Statue in Pittsburgh, Pennsylvania, United States

Dippy is a public sculpture of Dippy, or Diplodocus carnegii, on the grounds of the Carnegie Institute and Library complex in the Oakland neighborhood of Pittsburgh, Pennsylvania.

The life-size fiberglass model depicts Dippy, or Diplodocus carnegii, considered the most famous single dinosaur skeleton in the world. The dark, grayish brown sculpture weighs 3,000 pounds, stands 22 feet, and measures 84 feet in length. Sited along Forbes Avenue near Schenley Plaza and the lawn of the University of Pittsburgh's Cathedral of Learning, Dippy stands adjacent to the entrances of the Carnegie Music Hall and the Carnegie Museum of Natural History.

==History==
Dippy was created in 1999 by the Carnegie Museums in tribute to the 100th anniversary of an expedition—financed by Andrew Carnegie—which discovered Diplodocus fossils in the badlands of Wyoming. The study of the specimen was overseen by John Bell Hatcher.

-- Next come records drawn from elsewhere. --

-- ==== Sys2Proof/Config.lean ====
section
/-! DEFINITION. What the part fixes, and the one free value of the model. -/

namespace Sys2Proof.Config

/-- Blocks in the pool (R33). -/
def poolBlocks : Nat := 1024

/-- Bytes in a block (R33). -/
def blockBytes : Nat := 128

/-- Entries an egress queue holds at most (R41). -/
def queueEntries : Nat := 64

/-- Index positions of the directory (R52). -/
def directoryPositions : Nat := 256

/-- Slots of the job table (R100). -/
def jobSlots : Nat := 48

/-- Records of the unknown-destination log (R96). -/
def unknownRecords : Nat := 16

/-- Steps of the sweep list (R175). -/
def sweepSteps : Nat := 32

/-- Requests the request queue holds (R186). -/
def requestPlaces : Nat := 4

/-- Longest payload of a trunk frame (R2). -/
def trunkPayload : Nat := 1010

/-- Longest payload of an office frame (R22). -/
def officePayload : Nat := 1472

/-- Bytes of the serial memory (R194). -/
def serialBytes : Nat := 8192

/-- What a byte of the serial memory that nothing has written reads as. DESIGN CHOICE, unsafe: the
spec does not say (log entry 5). -/
def serialBlank : Byte := 0xFF

/-- The upper bound of every counter of the management block (R16). -/
def counterMax : Nat := 4294967295

/-- FREE VALUE. Where two works inside one step meet and the spec leaves their order open (R139, R167),
the `n`-th such choice of a run is `freeChoice n`. It has no body: no proof can see which order
it names (log entry 4, safe). -/
opaque freeChoice : Nat → Bool

end Sys2Proof.Config
end

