/-- SET_STATION (R64). -/
def execSetStation (e : StationEdit) (s : State) : Host.Outcome State Fault Refusal :=
  .next (whenActive (takeEdit (.setStation e)) s)

/-- SET_ALIAS (R67). -/
def execSetAlias (e : AliasEdit) (s : State) : Host.Outcome State Fault Refusal :=
  .next (whenActive (takeEdit (.setAlias e)) s)

/-- DELETE (R68). -/
def execDelete (index : Byte) (s : State) : Host.Outcome State Fault Refusal :=
  .next (whenActive (takeEdit (.delete index)) s)

/-- SET_RIGHTS (R68). -/
def execSetRights (index : Byte) (manager print : Bool) (s : State) :
    Host.Outcome State Fault Refusal :=
  .next (whenActive (takeEdit (.setRights index manager print)) s)

/-- RELEASE (R69). -/
def execRelease (index : Byte) (s : State) : Host.Outcome State Fault Refusal :=
  .next (whenActive (takeEdit (.release index)) s)

/-- QUARANTINE (R69). -/
def execQuarantine (index : Byte) (s : State) : Host.Outcome State Fault Refusal :=
  .next (whenActive (takeEdit (.quarantine index)) s)

end Sys2Proof.Machine
end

The best specimen the team uncovered on July 4, 1899, was a nearly complete fossil skeleton of Diplodocus. Team member Arthur Coggeshall joked that the fossil should be called "Star-Spangled Dinosaur", because of its July 4 finding. Carnegie's friends, however, dubbed it "Dippy", which was first displayed to great acclaim in 1907. The name has stuck ever since.

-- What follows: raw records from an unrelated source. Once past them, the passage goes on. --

/-- PEEK_NEXT (R142). -/
def execPeekNext (s : State) : Host.Outcome State Fault Refusal :=
  .next (whenActive (carry (fun c => match c with | .peekNext n => some n | _ => none)
    fun _ n s => carryPeekNext n s) s)

/-- SET_PORT (R171). -/
def execSetPort (s : State) : Host.Outcome State Fault Refusal :=
  .next (whenActive (carry (fun c => match c with | .setPort p a b d => some (p, a, b, d) | _ => none)
    fun _ a s => (carrySetPort a.1 a.2.1 a.2.2.1 a.2.2.2 s).settled) s)

/-- RESTART_PORT (R172). -/
def execRestartPort (s : State) : Host.Outcome State Fault Refusal :=
  .next (whenActive (carry (fun c => match c with | .restartPort p => some p | _ => none)
    fun _ p s => (carryRestartPort p s).settled) s)

/-- RESTART_INTERFACE (R172). -/
def execRestartInterface (s : State) : Host.Outcome State Fault Refusal :=
  .next (whenActive (carry (fun c => match c with | .restartInterface i => some i | _ => none)
    fun _ i s => (carryRestartInterface i s).settled) s)

/-- READ_PORTS (R173). -/
def execReadPorts (s : State) : Host.Outcome State Fault Refusal :=
  .next (whenActive (carry (fun c => match c with | .readPorts => some () | _ => none)
    fun d _ s => carryReadPorts d s) s)

/-- LOAD_STEPS (R182). -/
def execLoadSteps (s : State) : Host.Outcome State Fault Refusal :=
  .next (whenActive (carry (fun c => match c with | .loadSteps ts => some ts | _ => none)
    fun _ ts s => carryLoadSteps ts s) s)

/-- START_SWEEP (R183). -/
def execStartSweep (s : State) : Host.Outcome State Fault Refusal :=
  .next (whenActive (carry (fun c => match c with | .startSweep v => some v | _ => none)
    fun _ v s => carryStartSweep v s) s)

/-- STOP_SWEEP (R183). -/
def execStopSweep (s : State) : Host.Outcome State Fault Refusal :=
  .next (whenActive (fun s => resumeSweep (carry
    (fun c => match c with | .stopSweep => some () | _ => none)
    (fun _ _ s => .done (stopSweep s)) s)) s)

/-- RUN_STEP (R184). -/
def execRunStep (s : State) : Host.Outcome State Fault Refusal :=
  .next (whenActive (carry (fun c => match c with | .runStep k => some k | _ => none)
    fun _ k s => carryRunStep k s) s)

/-- READ_SWEEP (R184). -/
def execReadSweep (s : State) : Host.Outcome State Fault Refusal :=
  .next (whenActive (carry (fun c => match c with | .readSweep => some () | _ => none)
    fun d _ s => ⟨.done, sweepBytes d s, s⟩) s)

/-- READ_EVENTS (R192). -/
def execReadEvents (s : State) : Host.Outcome State Fault Refusal :=
  .next (whenActive (carry (fun c => match c with | .readEvents => some () | _ => none)
    fun d _ s => carryReadEvents d s) s)

/-- SET_EVENT_MASK (R192). -/
def execSetEventMask (s : State) : Host.Outcome State Fault Refusal :=
  .next (whenActive (carry (fun c => match c with | .setEventMask m => some m | _ => none)
    fun _ m s => carrySetEventMask m s) s)

/-- READ_CONFIG (R189). -/
def execReadConfig (s : State) : Host.Outcome State Fault Refusal :=
  .next (whenActive (carry (fun c => match c with | .readConfig => some () | _ => none)
    fun d _ s => ⟨.done, configBytes d s.config, s⟩) s)

/-- SET_CONFIG (R189). -/
def execSetConfig (s : State) : Host.Outcome State Fault Refusal :=
  .next (whenActive (carry (fun c => match c with | .setConfig n gs => some (n, gs) | _ => none)
    fun _ a s => carrySetConfig a.1 a.2 s) s)

/-- SAVE_IMAGE (R195). -/
def execSaveImage (s : State) : Host.Outcome State Fault Refusal :=
  .next (whenActive (takeCall (fun c => match c with | .saveImage => some () | _ => none)
    fun q _ s => beginSave q s) s)

/-- CLEAR_ALL (R196). -/
def execClearAll (s : State) : Host.Outcome State Fault Refusal :=
  .next (whenActive (takeCall (fun c => match c with | .clearAll => some () | _ => none)
    fun q _ s => clearAll q s) s)

end Sys2Proof.Machine
end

King Edward VII, when he visited at Carnegie's Skibo Castle in Scotland, asked for a plaster cast to be displayed in London, and the cast was first displayed in 1905. Kaiser Wilhelm II and other European heads of state asked for copies. Even 100 years later copies of Dippy are displayed in the Natural History Museum in London, the Natural Science Museum in Madrid, the Senckenberg Museum in Frankfurt, Germany, and the Field Museum of Natural History in Chicago.

Dippy the sculpture was created during a nine-month process from the original fossil, which still stands indoors in the museum's Dinosaur Hall.

In addition to its service as a mascot for the museum, Dippy has been seen sporting the Terrible Towel of the Pittsburgh Steelers and the colors of University of Pittsburgh's athletic teams. Sometimes when it's cold out the staff dresses him up with a gigantic scarf.

The same year that the sculpture was created, the six-part nature documentary television miniseries Walking With Dinosaurs produced by the BBC Science Unit was released. Diplodocus features in the second episode, Time of Titans.

Dippy is a featured Pittsburgh landmark on Yinztagram.